Steven Levitt and Stephen Dubner, authors of of the best-seller “Freakonomics,” have applied economic reasoning to all manner of social and public policy issues, from crime to drugs, parenting to sumo wrestling. Now they have turned their sights upon transportation.

“Americans drive too much,” Levitt and Dubner proclaim on their blog. “This isn’t a political or moral argument; it’s an economic one.”

The cost to motorists of driving does not incorporate significant externalities, such as traffic congestion, carbon emissions and traffic accidents. While Global Warming and greenhouses gases get all the attention these days, the social cost of CO2 emissions amounts to a modest $20 billion yearly in the United States, the authors say. Congestion costs significantly more: $78 billion a year. But the biggy is traffic accidents, which runs up the tab by $220 billion a year.

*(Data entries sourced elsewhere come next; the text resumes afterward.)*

-- ==== Sys2Proof/Safety.lean ====
section
/-! DEFINITION. What every state of a run keeps, and what every command may change, in the terms the statements use. -/

namespace Sys2Proof.Machine

/-- The register store is in its canonical form: offsets strictly rising, and no word listed that equals the reset
word of its register; so equal register contents are equal data. -/
def State.regsCanonical (s : State) : Prop := SMap.wf resetWord s.regs

/-- While VAON is below its threshold nothing is out of PORST_N: the Heath leaves its reset before anything else does
(R101, R103). -/
def State.heathFirst (s : State) : Prop := s.ps.vaon = false → s.ps.porst = false

/-- The invariant of the machine. -/
def State.Inv (s : State) : Prop := s.regsCanonical ∧ s.heathFirst

/-! ### Conditions that the statements name -/

/-- The register port of a leader takes accesses: VAON and PORST_N are up, no stop and no block reset closes it (R52 to
R54). -/
abbrev State.portOpen (s : State) : Prop :=
  s.ps.vaon = true ∧ s.portClosed = false ∧ s.inReset = false ∧ s.leader = true

/-- A register whose write sets nothing going beside its fields: none of the domain, reset and load controls, of the mailbox
words and bits that the mailboxes act on, of CMD_MB_CTX, of the fault hub's sources, of relock, the captures, the phase
exclusions, the streams, the rings, RESYNC and the sites. -/
def plainReg (off : Nat) : Bool :=
  !([HEATH_DOMAIN_CTRL, HEATH_RESET_CTRL, HEATH_FW_LOAD_LO, HEATH_FW_LOAD_HI, HEATH_FW_LOAD_CTRL, MB_OUT_FULL, MB_IN_OVERRUN,
      MB_DB_IN, FH_FIRST, ACC_CTRL, OBS_STR_CTRL, RING_LEN, RING_SAMP, RING_CTRL, TIME_CTRL].contains off ||
    decide (0x2000 ≤ off ∧ off < 0x2200) || decide (CMD_MB_CTX 0 ≤ off ∧ off ≤ CMD_MB_CTX 31) ||
    decide (FH_PEND 0 ≤ off ∧ off ≤ FH_PEND 7) || decide (0x4400 ≤ off ∧ off < 0x4800) ||
    (List.range 4).any (fun n => off == RAIL_CAP_CTRL n || off == RAIL_PH_FAULT n || off == RAIL_PH_FAULT_HI n) ||
    decide (0x90000 ≤ off))

/-- The values that wait for CMD_MB_CTX are in their canonical form, each for one of the 32 mailboxes. -/
abbrev State.ctxWaits (s : State) : Prop :=
  s.ses.ctxNext.Pairwise (fun a b => a.1 < b.1) ∧ ∀ p ∈ s.ses.ctxNext, p.1 < 32

/-- A flit is taken, and its message acted on: its instance hears it, its CRC is good, a NAK of it fails no link, its epoch is
not older than the link's, it is the next one in order, and the last of its message (R320, R322, R323). -/
abbrev State.takes (s : State) (h : FlitHdr) : Prop :=
  h.src < 8 ∧ s.hears h = true ∧ h.bad = false ∧ (h.nak = true → ∀ x ∈ (s.link h.src).unacked, x.tries < 4) ∧
    (∀ e, (s.link h.src).epoch = some e → olderEpoch h.epoch e = false) ∧ h.seq % 64 = (s.link h.src).rxSeq % 64 ∧
    h.more = false

/-- A flit is taken by a follower that is not autonomous, from its leader. -/
abbrev State.fromItsLeader (s : State) (h : FlitHdr) : Prop :=
  s.takes h ∧ s.leader = false ∧ h.src = s.leaderDie ∧ s.flag HDG_STATUS.AUTONOMOUS = false

/-- A flit is taken by the leader, from an instance of DIE_MASK. -/
abbrev State.fromAFollower (s : State) (h : FlitHdr) : Prop :=
  s.takes h ∧ s.leader = true ∧ bitAt s.dieMask h.src = true

/-- A frame is one that its peer has not sent before: of no older epoch, within the window, not among those seen
(R343). -/
abbrev State.newFrame (s : State) (f : FrameHdr) : Prop :=
  s.fabRuns = true ∧ s.fromPeer f = true ∧ ∃ p, s.peer f.src = some p ∧
    (∀ e, p.epoch = some e → olderEpoch f.epoch e = false) ∧
    (p.epoch = some f.epoch → p.rxHigh ≤ f.seq + 64 ∧ f.seq ∉ p.rxSeen)

/-- `n` bytes of the parameters from byte `k` are 0. -/
abbrev zeros (ps : List Nat) (k n : Nat) : Prop := ∀ j, j < n → pByte ps (k + j) = 0

/-- No request of the management endpoint waits for its turn, which comes once no mailbox is ready (R388, R406). -/
abbrev State.noTurn (s : State) : Prop := (s.cmd srcMctp).map (fun a => a.stage) ≠ some 6

/-- The command of source `m` is ready to execute opcode `op`: it has been judged, its parameters are complete, the steward
runs (R15), and no request waits whose turn would come as this command ends. -/
abbrev State.runs (s : State) (m op : Nat) (a : Active) : Prop :=
  s.flag HEATH_DOMAIN_STATUS.STEWARD_ON = true ∧ m < 33 ∧ s.cmd m = some a ∧ a.stage = 1 ∧ a.hdr.opcode = op ∧ s.noTurn

/-- A payload has been put on its way to instance `d`: it waits for an acknowledgement, or for the link. -/
abbrev State.sends (t : State) (d : Nat) (p : Payload) : Prop :=
  (((t.link d).unacked.map (fun x => x.payload)) ++ ((t.link d).queue.map (fun x => x.payload))).contains p = true

/-- From `s` to `t` a command of source `m` has completed with a status: it is counted, and CMD_LAST shows it. -/
abbrev State.completes (s t : State) (m op status : Nat) : Prop :=
  t.reg CMD_COUNT = min (s.reg CMD_COUNT + 1) (2 ^ 32 - 1) ∧ t.fld CMD_LAST.OPCODE = op ∧
    t.fld CMD_LAST.MAILBOX = m % 32 ∧ t.fld CMD_LAST.STATUS = status

/-- In an attached session the reply of a mailbox's command is being written, with this status and result (R385). -/
abbrev State.replies (s t : State) (m : Nat) (a : Active) (status : Nat) (result : List Nat) : Prop :=
  m < 32 → a.mute = false → s.sessionState = 1 →
    ∃ b, t.cmd m = some b ∧ b.stage = 4 ∧ b.status = status ∧ b.result = result

/-- From `s` to `t` a command has put its commit last in the queue and waits for it (R327, R331). -/
abbrev State.commits (s t : State) (m : Nat) (a : Active) (act : CommitAct) : Prop :=
  t.cmd m = some { a with stage := 2 } ∧
    t.hdg.queue = s.hdg.queue ++ [{ act := act, who := some m, epoch := a.hdr.hostEpoch }]

/-- A forwarded command's result lines have been handed to the memory port, and its CMD_DONE waits for the last of them; while
the session is UNATTENDED nothing is written and it is done at once (R336, R402). -/
abbrev State.serves (s t : State) (h : FlitHdr) (dest : Nat) (ctx : Option Nat) (bytes : List Nat) (bank : Bool) : Prop :=
  (s.unattended = true → t.sends h.src (.cmdDone h.tag stOk [])) ∧
    (s.unattended = false → SMap.find t.hdg.serving h.tag =
      some { left := (writeLines dest ctx (.fwd h.tag) bytes).length, status := stOk, bank := bank })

The authors are big fans of congestion tolls, which allocate scarce roadway capacity, as well as the gasoline tax. (Gee, they sound just like Bacon’s Rebellion!) But they acknowledge that “political hysterics” are not conducive to either solution. But there may be a way to rationally allocate the costs of driving by reforming the market for automobile insurance, Levitt and Dubner suggest.

While some insurance companies do offer a small discount for driving less — usually based on self-reporting, which has an obvious shortcoming — U.S. auto insurance is generally an all-you-can-eat affair. Which means that the 27,000 more miles than Zelda that Arthur drives don’t cost him a penny, even as each mile produces externalities for everyone. It also means that low-mileage drivers like Zelda subsidize high-mileage drivers like Arthur.

Crediting other economists for the idea, Levitt and Dubner advocate “Pay As You Drive” insurance: All other things being equal, the more miles you drive, the greater risk you have of getting into an accident, and the more insurance you should pay.

PAYD insurance programs are entering the marketplace but it is too early to determine if insurance companies like Progressive Insurance will make money. If all they do is give discounts to their own low-mileage customers while their high-mileage customers seek cheaper insurance elsewhere, they’ll lose business. On the other hand, such policies may succeed in luring low-mileage customers from other insurers. Society has a vested interest in seeing PAYD succeed. Write Levitt and Dubner:

If Progressive’s PAYD insurance can induce some of its high-mileage customers to drive less and especially to drive more safely, resulting in smaller claims payouts for Progressive and fewer negative externalities for everyone, then it could truly be a win-win-win situation.

Insurance is regulated by state government. The General Assembly should take the lead in studying the feasibility of introducing PAYD insurance in Virginia. Politically, PAYD should be less controversial than tolls and gasoline taxes — it’s hard to make the argument with a straight face that people who drive more shouldn’t also pay more insurance — so we can hope that legislators might be willing to tackle it.

All things considered, PAYD is one of the best ideas I’ve heard in a long time. (Hat tip to Jonathan Mallard for pointing me to the Freakonomics blog.)